> **WHAT YOU SHOULD DO**
Scan the material below for the word "leaveDue", then copy every line in which it appears.
MATERIAL SUPPLIED START
theorem heldBy_sound (src : ℕ) (x : ℕ × ℕ) (h : Hub) (hp_h : h.Sound) : (heldBy src x h).Sound := by
  unfold heldBy
  try dsimp only
  repeat' first | with_reducible assumption | with_reducible intro _ | with_reducible apply takeFree_sound | with_reducible apply bindSlot_sound | with_reducible apply claimed_sound | with_reducible apply setMap_sound | (with_reducible refine pair_sound ‹_ = (_, _)› ?_) | (with_reducible apply sound_intro; dsimp only; with_reducible apply sound_elim) | split

theorem migrationHeld_sound (src : ℕ) (held : List (ℕ × ℕ)) (h : Hub) (hp_h : h.Sound) : (migrationHeld src held h).Sound := by
  unfold migrationHeld
  try dsimp only
  repeat' first | with_reducible assumption | with_reducible intro _ | with_reducible apply foresterUpdate_sound | with_reducible apply forEach_sound | with_reducible apply heldBy_sound | (with_reducible apply sound_intro; dsimp only; with_reducible apply sound_elim) | split

theorem execMigrationHeld_sound (src : ℕ) (held : List (ℕ × ℕ)) : Keeps (execMigrationHeld src held) := by
  unfold execMigrationHeld
  try dsimp only
  repeat' first | with_reducible assumption | with_reducible apply keeps_onHub | with_reducible intro _ | with_reducible apply migrationHeld_sound | (with_reducible apply sound_intro; dsimp only; with_reducible apply sound_elim) | split

theorem definitionWrite_sound (slot : ℕ) (field : ℕ) (value : ℕ) (h : Hub) (hp_h : h.Sound) : (definitionWrite slot field value h).Sound := by
  unfold definitionWrite
  try dsimp only
  repeat' first | with_reducible assumption | with_reducible intro _ | with_reducible apply placementRun_sound | with_reducible apply foresterUpdate_sound | with_reducible apply wr_sound | with_reducible apply wrs_sound | (with_reducible apply sound_intro; dsimp only; with_reducible apply sound_elim) | split

theorem execDefinitionWrite_sound (p : Path) (slot : ℕ) (field : ℕ) (value : ℕ) : Keeps (execDefinitionWrite p slot field value) := by
  unfold execDefinitionWrite
  try dsimp only
  repeat' first | with_reducible assumption | with_reducible apply keeps_onHub | with_reducible intro _ | with_reducible apply pathWrite_sound | with_reducible apply definitionWrite_sound | (with_reducible apply sound_intro; dsimp only; with_reducible apply sound_elim) | split

theorem newMove_sound (handle : ℕ) (source : ℕ) (sourceE : ℕ) (trigger : ℕ) (target : ℕ) (engine : ℕ) (phase : ℕ) (h : Hub) (hp_h : h.Sound) : (newMove handle source sourceE trigger target engine phase h).2.Sound := by
  unfold newMove
  try dsimp only
  repeat' first | with_reducible assumption | with_reducible intro _ | (with_reducible apply sound_intro; dsimp only; with_reducible apply sound_elim) | split

theorem ownRebind_sound (code : ℕ) (handle : ℕ) (holder : ℕ) (slot : ℕ) (cycle : ℕ) (h : Hub) (hp_h : h.Sound) : (ownRebind code handle holder slot cycle h).Sound := by
  unfold ownRebind
  try dsimp only
  repeat' first | with_reducible assumption | with_reducible intro _ | (with_reducible apply sound_intro; dsimp only; with_reducible apply sound_elim) | split

theorem rebindNotice_sound (code : ℕ) (handle : ℕ) (holder : ℕ) (slot : ℕ) (switch : ℕ) (h : Hub) (hp_h : h.Sound) : (rebindNotice code handle holder slot switch h).Sound := by
  unfold rebindNotice
  try dsimp only
  repeat' first | with_reducible assumption | with_reducible intro _ | with_reducible apply ownRebind_sound | with_reducible apply originate_sound | (with_reducible apply sound_intro; dsimp only; with_reducible apply sound_elim) | split

theorem sendData_sound (dest : ℕ) (tag : ℕ) (handle : ℕ) (y0 : ℕ) (y1 : ℕ) (y2 : List Word) (h : Hub) (hp : h.Sound) : (sendData dest tag handle y0 y1 y2 h).Sound := by
  revert hp
  fun_induction sendData dest tag handle y0 y1 y2 h <;> intro hp <;> (try dsimp only) <;>
  repeat' first | with_reducible assumption | with_reducible intro _ | with_reducible apply originate_sound | (with_reducible refine pair_sound ‹_ = (_, _)› ?_) | (with_reducible apply sound_intro; dsimp only; with_reducible apply sound_elim) | (with_reducible apply_assumption) | split

theorem installState_sound (kind : ℕ) (base : ℕ) (ws : List Word) (h : Hub) (hp_h : h.Sound) : (installState kind base ws h).Sound := by
  unfold installState
  try dsimp only
  repeat' first | with_reducible assumption | with_reducible intro _ | with_reducible apply setSignal_sound | with_reducible apply writeWords_sound | (with_reducible apply sound_intro; dsimp only; with_reducible apply sound_elim) | split

theorem installStream_sound (f : ℕ) (ws : List Word) (h : Hub) (hp_h : h.Sound) : (installStream f ws h).Sound := by
  unfold installStream
  try dsimp only
  repeat' first | with_reducible assumption | with_reducible intro _ | with_reducible apply setFifo_sound | with_reducible apply wr_sound | (with_reducible apply sound_intro; dsimp only; with_reducible apply sound_elim) | split

theorem addSwitch_sound (handle : ℕ) (t : ℕ) (starting : Bool) (h : Hub) (hp_h : h.Sound) : (addSwitch handle t starting h).Sound := by
  unfold addSwitch
  try dsimp only
  repeat' first | with_reducible assumption | with_reducible intro _ | (with_reducible apply sound_intro; dsimp only; with_reducible apply sound_elim) | split

theorem leaveHolder_sound (handle : ℕ) (kind : ℕ) (base : ℕ) (h : Hub) (hp_h : h.Sound) : (leaveHolder handle kind base h).Sound := by
  unfold leaveHolder
  try dsimp only
  repeat' first | with_reducible assumption | with_reducible intro _ | with_reducible apply releaseObject_sound | with_reducible apply dropResidence_sound | (with_reducible apply sound_intro; dsimp only; with_reducible apply sound_elim) | split

theorem leaveAt_sound (t : ℕ) (handle : ℕ) (kind : ℕ) (base : ℕ) (h : Hub) (hp_h : h.Sound) : (leaveAt t handle kind base h).Sound := by
  unfold leaveAt
  try dsimp only
  repeat' first | with_reducible assumption | with_reducible intro _ | with_reducible apply dropResidence_sound | with_reducible apply leaveHolder_sound | (with_reducible apply sound_intro; dsimp only; with_reducible apply sound_elim) | split

theorem leaveDue_sound (h : Hub) (hp_h : h.Sound) : (leaveDue h).Sound := by
  unfold leaveDue
  try dsimp only
  repeat' first | with_reducible assumption | with_reducible intro _ | with_reducible apply forEach_sound | with_reducible apply leaveHolder_sound | (with_reducible apply sound_intro; dsimp only; with_reducible apply sound_elim) | split

theorem joinHolder_sound (handle : ℕ) (gen : ℕ) (h : Hub) (hp_h : h.Sound) : (joinHolder handle gen h).Sound := by
  unfold joinHolder
  try dsimp only
  repeat' first | with_reducible assumption | with_reducible intro _ | with_reducible apply setResidence_sound | (with_reducible apply sound_intro; dsimp only; with_reducible apply sound_elim) | split

theorem placeWaiting_sound (h : Hub) (hp_h : h.Sound) : (placeWaiting h).Sound := by
  unfold placeWaiting
  try dsimp only
  repeat' first | with_reducible assumption | with_reducible intro _ | with_reducible apply foresterUpdate_sound | with_reducible apply placeSlot_sound | with_reducible apply placeAll_sound | with_reducible apply forEach_sound | (with_reducible apply sound_intro; dsimp only; with_reducible apply sound_elim) | split

theorem afterMove_sound (h : Hub) (hp_h : h.Sound) : (afterMove h).Sound := by
  unfold afterMove
  try dsimp only
  repeat' first | with_reducible assumption | with_reducible intro _ | with_reducible apply whenDo_sound | with_reducible apply foresterUpdate_sound | with_reducible apply takeDefs_sound | with_reducible apply placeWaiting_sound | (with_reducible apply sound_intro; dsimp only; with_reducible apply sound_elim) | split

theorem moveOver_sound (m : Move) (h : Hub) (hp_h : h.Sound) : (moveOver m h).Sound := by
  unfold moveOver
  try dsimp only
  repeat' first | with_reducible assumption | with_reducible intro _ | with_reducible apply afterMove_sound | with_reducible apply dropMove_sound | with_reducible apply drainPorts_sound | with_reducible apply releaseHeld_sound | (with_reducible apply sound_intro; dsimp only; with_reducible apply sound_elim) | split

theorem abortMove_sound (m : Move) (result : ℕ) (h : Hub) (hp_h : h.Sound) : (abortMove m result h).Sound := by
  unfold abortMove
  try dsimp only
  repeat' first | with_reducible assumption | with_reducible intro _ | with_reducible apply whenDo_sound | with_reducible apply bump_sound | with_reducible apply releaseObject_sound | with_reducible apply cancelPlacement_sound | with_reducible apply blockedAt_sound | with_reducible apply foresterUpdate_sound | with_reducible apply setMove_sound | with_reducible apply moveEnds_sound | with_reducible apply forEach_sound | with_reducible apply releaseHeld_sound | with_reducible apply refusedBy_sound | with_reducible apply migrate_sound | with_reducible apply moveOver_sound | with_reducible apply setMap_sound | with_reducible apply rebindNotice_sound | (with_reducible apply sound_intro; dsimp only; with_reducible apply sound_elim) | split

theorem commitMove_sound (m : Move) (base : ℕ) (h : Hub) (hp_h : h.Sound) : (commitMove m base h).Sound := by
  unfold commitMove
  try dsimp only
  repeat' first | with_reducible assumption | with_reducible intro _ | with_reducible apply setMove_sound | with_reducible apply leaveAt_sound | with_reducible apply moveEnds_sound | with_reducible apply migrate_sound | with_reducible apply moveOver_sound | with_reducible apply setMap_sound | (with_reducible apply sound_intro; dsimp only; with_reducible apply sound_elim) | split

theorem copyOut_sound (target : ℕ) (tag : ℕ) (handle : ℕ) (kind : ℕ) (base : ℕ) (length : ℕ) (h0 : Hub) (hp_h0 : h0.Sound) : (copyOut target tag handle kind base length h0).2.Sound := by
  unfold copyOut
  try dsimp only
  repeat' first | with_reducible assumption | with_reducible intro _ | with_reducible apply sendData_sound | with_reducible apply fifoScan_sound | (with_reducible apply sound_intro; dsimp only; with_reducible apply sound_elim) | split

theorem drainMove_sound (m0 : Move) (newBase : ℕ) (h : Hub) (hp_h : h.Sound) : (drainMove m0 newBase h).Sound := by
  unfold drainMove
  try dsimp only
  repeat' first | with_reducible assumption | with_reducible intro _ | with_reducible apply whenDo_sound | with_reducible apply addSwitch_sound | with_reducible apply copyOut_sound | with_reducible apply setMove_sound | with_reducible apply abortMove_sound | with_reducible apply migrate_sound | with_reducible apply setMap_sound | with_reducible apply rebindNotice_sound | (with_reducible refine pair_sound ‹_ = (_, _)› ?_) | (with_reducible apply sound_intro; dsimp only; with_reducible apply sound_elim) | split

theorem tryMoveCommit_sound (m : Move) (base : ℕ) (h : Hub) (hp_h : h.Sound) : (tryMoveCommit m base h).Sound := by
  unfold tryMoveCommit
  try dsimp only
  repeat' first | with_reducible assumption | with_reducible intro _ | with_reducible apply abortMove_sound | with_reducible apply commitMove_sound | (with_reducible apply sound_intro; dsimp only; with_reducible apply sound_elim) | split

theorem abortLate_sound (h : Hub) (hp_h : h.Sound) : (abortLate h).Sound := by
  unfold abortLate
  try dsimp only
  repeat' first | with_reducible assumption | with_reducible intro _ | with_reducible apply abortMove_sound | with_reducible apply forEach_sound | (with_reducible apply sound_intro; dsimp only; with_reducible apply sound_elim) | split

theorem moveRefused_sound (code : ℕ) (h : Hub) (hp_h : h.Sound) : (moveRefused code h).Sound := by
  unfold moveRefused
  try dsimp only
  repeat' first | with_reducible assumption | with_reducible intro _ | with_reducible apply whenDo_sound | with_reducible apply bump_sound | (with_reducible apply sound_intro; dsimp only; with_reducible apply sound_elim) | split

theorem startMove_sound (s : ℕ) (trigger : ℕ) (target : ℕ) (h0 : Hub) (hp_h0 : h0.Sound) : (startMove s trigger target h0).2.Sound := by
  unfold startMove
  try dsimp only
  repeat' first | with_reducible assumption | with_reducible intro _ | with_reducible apply newMove_sound | with_reducible apply takeFree_sound | with_reducible apply hostObject_sound | with_reducible apply drainMove_sound | with_reducible apply migrate_sound | (with_reducible refine alloc_yes ‹_ = Alloc.yes _ _› ?_) | (with_reducible refine alloc_wait ‹_ = Alloc.wait _› ?_) | (with_reducible refine pair_sound ‹_ = (_, _)› ?_) | (with_reducible apply sound_intro; dsimp only; with_reducible apply sound_elim) | split

theorem tryMove_sound (s : ℕ) (trigger : ℕ) (target : ℕ) (h : Hub) (hp_h : h.Sound) : (tryMove s trigger target h).Sound := by
  unfold tryMove
  try dsimp only
  repeat' first | with_reducible assumption | with_reducible intro _ | with_reducible apply moveRefused_sound | with_reducible apply startMove_sound | (with_reducible refine pair_sound ‹_ = (_, _)› ?_) | (with_reducible apply sound_intro; dsimp only; with_reducible apply sound_elim) | split

theorem startHandover_sound (r : Residence) (trigger : ℕ) (target : ℕ) (h : Hub) (hp_h : h.Sound) : (startHandover r trigger target h).2.Sound := by
  unfold startHandover
  try dsimp only
  repeat' first | with_reducible assumption | with_reducible intro _ | with_reducible apply newMove_sound | with_reducible apply setEngine_sound | with_reducible apply wrs_sound | (with_reducible refine pair_sound ‹_ = (_, _)› ?_) | (with_reducible apply sound_intro; dsimp only; with_reducible apply sound_elim) | split

theorem moveProgram_sound (r : Residence) (trigger : ℕ) (wanted : ℕ) (avoid : ℕ) (h : Hub) (hp_h : h.Sound) : (moveProgram r trigger wanted avoid h).2.Sound := by
  unfold moveProgram
  try dsimp only
  repeat' first | with_reducible assumption | with_reducible intro _ | with_reducible apply startHandover_sound | with_reducible apply voteReturn_sound | (with_reducible refine pair_sound ‹_ = (_, _)› ?_) | (with_reducible apply sound_intro; dsimp only; with_reducible apply sound_elim) | split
MATERIAL SUPPLIED END
> **YOUR RESPONSE**
theorem leaveDue_sound (h : Hub) (hp_h : h.Sound) : (leaveDue h).Sound := by
  unfold leaveDue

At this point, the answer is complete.